* **Exercise objective**:
Below are entries; count each line that holds the word "lean" and report the number without any other words.

* **Exercise data**:
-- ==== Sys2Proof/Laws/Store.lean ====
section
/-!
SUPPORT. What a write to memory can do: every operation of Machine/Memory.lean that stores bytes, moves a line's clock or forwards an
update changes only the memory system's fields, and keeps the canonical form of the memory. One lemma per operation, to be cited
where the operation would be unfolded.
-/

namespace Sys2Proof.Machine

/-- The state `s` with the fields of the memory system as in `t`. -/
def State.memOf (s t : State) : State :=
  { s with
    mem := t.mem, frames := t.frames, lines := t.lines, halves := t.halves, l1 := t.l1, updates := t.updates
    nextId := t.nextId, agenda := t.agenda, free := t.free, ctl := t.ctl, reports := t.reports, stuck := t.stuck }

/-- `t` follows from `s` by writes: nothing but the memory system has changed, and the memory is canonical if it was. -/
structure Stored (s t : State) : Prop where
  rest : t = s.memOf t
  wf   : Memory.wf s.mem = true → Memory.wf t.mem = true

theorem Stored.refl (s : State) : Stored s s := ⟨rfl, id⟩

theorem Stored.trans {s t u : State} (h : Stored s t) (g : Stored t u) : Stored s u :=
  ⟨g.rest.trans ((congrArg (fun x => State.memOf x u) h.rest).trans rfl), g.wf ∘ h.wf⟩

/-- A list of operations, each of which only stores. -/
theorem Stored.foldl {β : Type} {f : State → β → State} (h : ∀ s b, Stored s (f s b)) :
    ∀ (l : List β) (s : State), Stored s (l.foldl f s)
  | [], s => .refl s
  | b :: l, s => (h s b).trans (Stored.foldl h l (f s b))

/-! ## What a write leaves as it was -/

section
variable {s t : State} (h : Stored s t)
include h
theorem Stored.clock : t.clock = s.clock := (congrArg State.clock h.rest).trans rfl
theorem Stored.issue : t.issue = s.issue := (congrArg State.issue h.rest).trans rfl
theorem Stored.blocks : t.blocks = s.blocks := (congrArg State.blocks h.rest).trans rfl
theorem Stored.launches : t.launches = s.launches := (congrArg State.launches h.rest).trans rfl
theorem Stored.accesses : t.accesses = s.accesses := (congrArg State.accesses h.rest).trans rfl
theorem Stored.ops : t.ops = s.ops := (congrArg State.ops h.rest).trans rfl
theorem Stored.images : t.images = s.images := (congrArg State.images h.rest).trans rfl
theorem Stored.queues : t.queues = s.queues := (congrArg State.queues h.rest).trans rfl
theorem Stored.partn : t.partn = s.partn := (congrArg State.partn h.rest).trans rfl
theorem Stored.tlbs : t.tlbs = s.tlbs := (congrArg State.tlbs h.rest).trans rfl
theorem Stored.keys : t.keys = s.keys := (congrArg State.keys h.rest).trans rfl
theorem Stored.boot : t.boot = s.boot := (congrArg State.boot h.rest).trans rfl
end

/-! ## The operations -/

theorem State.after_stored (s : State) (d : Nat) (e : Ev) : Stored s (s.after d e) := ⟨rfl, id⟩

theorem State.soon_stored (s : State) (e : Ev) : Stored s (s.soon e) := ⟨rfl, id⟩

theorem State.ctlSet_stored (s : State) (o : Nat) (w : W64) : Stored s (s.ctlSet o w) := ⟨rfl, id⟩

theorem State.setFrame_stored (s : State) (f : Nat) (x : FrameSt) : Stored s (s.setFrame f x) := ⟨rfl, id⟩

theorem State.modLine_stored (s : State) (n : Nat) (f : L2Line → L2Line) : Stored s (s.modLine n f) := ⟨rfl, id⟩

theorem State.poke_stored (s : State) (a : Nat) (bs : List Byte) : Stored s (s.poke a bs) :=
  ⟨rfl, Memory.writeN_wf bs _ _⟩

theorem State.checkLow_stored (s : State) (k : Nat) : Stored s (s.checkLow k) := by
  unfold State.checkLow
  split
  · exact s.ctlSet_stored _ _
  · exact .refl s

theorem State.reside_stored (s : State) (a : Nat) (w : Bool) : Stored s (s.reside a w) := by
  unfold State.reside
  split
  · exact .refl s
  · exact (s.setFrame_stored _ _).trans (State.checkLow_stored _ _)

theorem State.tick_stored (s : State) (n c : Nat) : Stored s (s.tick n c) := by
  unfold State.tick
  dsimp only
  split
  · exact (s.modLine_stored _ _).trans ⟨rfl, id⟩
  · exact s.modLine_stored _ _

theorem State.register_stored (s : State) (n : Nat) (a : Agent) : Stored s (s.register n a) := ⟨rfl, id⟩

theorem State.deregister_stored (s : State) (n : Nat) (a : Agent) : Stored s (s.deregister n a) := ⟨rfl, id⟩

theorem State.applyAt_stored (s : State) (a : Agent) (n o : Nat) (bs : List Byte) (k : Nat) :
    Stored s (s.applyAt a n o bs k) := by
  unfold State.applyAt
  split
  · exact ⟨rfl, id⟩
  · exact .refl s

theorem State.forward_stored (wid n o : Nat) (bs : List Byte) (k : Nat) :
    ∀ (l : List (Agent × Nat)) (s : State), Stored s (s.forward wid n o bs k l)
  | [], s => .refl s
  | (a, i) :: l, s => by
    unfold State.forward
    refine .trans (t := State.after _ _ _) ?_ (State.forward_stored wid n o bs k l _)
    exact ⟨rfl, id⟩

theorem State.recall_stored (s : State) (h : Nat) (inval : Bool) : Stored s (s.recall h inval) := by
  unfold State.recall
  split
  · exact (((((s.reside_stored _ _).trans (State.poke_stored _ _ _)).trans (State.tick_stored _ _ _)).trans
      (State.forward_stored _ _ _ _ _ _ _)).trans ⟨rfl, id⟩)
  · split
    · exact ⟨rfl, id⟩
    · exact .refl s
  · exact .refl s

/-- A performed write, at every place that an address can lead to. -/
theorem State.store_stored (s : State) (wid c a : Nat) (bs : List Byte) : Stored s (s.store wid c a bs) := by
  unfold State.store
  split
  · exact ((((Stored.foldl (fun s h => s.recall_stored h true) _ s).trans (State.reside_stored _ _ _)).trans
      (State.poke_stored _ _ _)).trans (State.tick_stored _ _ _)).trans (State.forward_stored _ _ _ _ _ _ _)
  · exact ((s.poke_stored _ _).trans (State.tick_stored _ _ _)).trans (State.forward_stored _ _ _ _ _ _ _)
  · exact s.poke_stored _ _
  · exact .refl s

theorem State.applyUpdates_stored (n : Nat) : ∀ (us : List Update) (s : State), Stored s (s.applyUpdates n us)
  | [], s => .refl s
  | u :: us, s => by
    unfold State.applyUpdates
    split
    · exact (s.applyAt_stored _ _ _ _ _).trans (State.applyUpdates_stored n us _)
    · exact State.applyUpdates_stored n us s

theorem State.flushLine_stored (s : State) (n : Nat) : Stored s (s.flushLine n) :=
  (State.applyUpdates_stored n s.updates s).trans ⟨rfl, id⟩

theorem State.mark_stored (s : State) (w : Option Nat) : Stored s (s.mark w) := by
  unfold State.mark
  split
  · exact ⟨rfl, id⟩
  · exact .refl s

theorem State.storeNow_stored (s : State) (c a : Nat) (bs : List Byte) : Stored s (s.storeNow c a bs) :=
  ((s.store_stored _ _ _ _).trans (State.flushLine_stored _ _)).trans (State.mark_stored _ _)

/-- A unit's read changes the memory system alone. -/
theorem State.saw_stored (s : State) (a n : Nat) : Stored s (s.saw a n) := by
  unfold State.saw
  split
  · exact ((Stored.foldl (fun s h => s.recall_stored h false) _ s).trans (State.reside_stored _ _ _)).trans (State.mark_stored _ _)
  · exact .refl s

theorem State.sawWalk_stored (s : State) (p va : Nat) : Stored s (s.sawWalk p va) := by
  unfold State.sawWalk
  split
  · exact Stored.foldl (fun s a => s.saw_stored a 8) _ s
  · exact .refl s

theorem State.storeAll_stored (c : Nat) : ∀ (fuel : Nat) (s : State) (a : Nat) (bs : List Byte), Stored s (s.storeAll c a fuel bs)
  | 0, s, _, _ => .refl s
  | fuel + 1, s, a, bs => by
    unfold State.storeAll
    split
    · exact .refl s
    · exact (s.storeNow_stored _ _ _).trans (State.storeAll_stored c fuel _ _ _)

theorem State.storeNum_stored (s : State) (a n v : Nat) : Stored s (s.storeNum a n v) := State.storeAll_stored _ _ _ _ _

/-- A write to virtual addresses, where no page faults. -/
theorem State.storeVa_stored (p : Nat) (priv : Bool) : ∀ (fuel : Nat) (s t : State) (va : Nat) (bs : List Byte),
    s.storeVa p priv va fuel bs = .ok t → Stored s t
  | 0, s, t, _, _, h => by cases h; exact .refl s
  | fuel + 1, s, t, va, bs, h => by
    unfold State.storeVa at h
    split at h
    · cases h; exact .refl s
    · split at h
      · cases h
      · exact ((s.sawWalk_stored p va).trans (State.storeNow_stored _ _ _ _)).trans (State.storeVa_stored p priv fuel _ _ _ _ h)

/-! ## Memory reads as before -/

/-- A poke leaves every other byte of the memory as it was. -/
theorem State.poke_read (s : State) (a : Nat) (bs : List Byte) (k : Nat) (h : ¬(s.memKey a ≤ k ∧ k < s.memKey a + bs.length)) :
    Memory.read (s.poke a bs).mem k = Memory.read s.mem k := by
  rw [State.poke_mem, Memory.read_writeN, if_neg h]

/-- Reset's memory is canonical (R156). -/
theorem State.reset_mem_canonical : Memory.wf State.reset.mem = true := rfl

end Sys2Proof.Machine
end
* * *
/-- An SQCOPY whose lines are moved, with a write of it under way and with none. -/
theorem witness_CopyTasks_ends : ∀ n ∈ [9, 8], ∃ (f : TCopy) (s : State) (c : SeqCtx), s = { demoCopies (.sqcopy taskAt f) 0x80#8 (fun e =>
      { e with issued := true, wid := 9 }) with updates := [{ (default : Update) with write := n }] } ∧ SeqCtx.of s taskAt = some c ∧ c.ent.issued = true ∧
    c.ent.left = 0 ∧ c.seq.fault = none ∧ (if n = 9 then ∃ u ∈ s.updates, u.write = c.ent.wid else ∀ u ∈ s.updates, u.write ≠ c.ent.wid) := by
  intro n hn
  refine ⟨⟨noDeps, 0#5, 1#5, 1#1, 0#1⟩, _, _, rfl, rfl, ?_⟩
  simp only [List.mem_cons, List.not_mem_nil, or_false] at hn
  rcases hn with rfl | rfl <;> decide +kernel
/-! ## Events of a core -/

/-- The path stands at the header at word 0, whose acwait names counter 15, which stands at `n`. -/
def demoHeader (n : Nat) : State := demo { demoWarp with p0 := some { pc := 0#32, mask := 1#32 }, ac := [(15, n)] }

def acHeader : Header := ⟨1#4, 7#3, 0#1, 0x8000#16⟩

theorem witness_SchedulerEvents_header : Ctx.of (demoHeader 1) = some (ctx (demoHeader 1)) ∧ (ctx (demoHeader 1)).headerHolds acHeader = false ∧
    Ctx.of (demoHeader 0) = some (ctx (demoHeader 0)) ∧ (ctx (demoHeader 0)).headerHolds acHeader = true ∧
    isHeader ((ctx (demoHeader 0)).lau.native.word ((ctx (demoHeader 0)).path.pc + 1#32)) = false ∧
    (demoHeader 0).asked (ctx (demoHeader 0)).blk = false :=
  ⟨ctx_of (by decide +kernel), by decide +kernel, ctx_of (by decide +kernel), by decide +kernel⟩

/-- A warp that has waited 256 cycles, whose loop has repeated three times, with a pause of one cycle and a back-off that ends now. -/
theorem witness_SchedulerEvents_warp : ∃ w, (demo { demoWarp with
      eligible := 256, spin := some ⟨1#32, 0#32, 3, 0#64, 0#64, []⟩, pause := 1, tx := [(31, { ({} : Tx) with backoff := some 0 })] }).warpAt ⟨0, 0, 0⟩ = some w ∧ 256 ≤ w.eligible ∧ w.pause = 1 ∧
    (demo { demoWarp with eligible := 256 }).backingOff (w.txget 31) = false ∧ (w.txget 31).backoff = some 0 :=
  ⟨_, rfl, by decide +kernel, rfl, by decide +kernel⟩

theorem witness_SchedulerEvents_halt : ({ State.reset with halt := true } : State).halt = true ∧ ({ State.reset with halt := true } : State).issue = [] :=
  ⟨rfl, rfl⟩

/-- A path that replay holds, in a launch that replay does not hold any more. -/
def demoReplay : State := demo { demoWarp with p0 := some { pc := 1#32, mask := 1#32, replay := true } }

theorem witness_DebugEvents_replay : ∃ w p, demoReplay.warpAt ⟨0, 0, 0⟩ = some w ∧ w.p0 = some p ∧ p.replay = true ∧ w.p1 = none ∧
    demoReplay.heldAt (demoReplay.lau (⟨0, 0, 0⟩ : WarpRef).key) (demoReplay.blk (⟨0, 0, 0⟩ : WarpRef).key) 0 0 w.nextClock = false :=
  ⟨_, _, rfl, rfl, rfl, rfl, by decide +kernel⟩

* **Answer below**:
2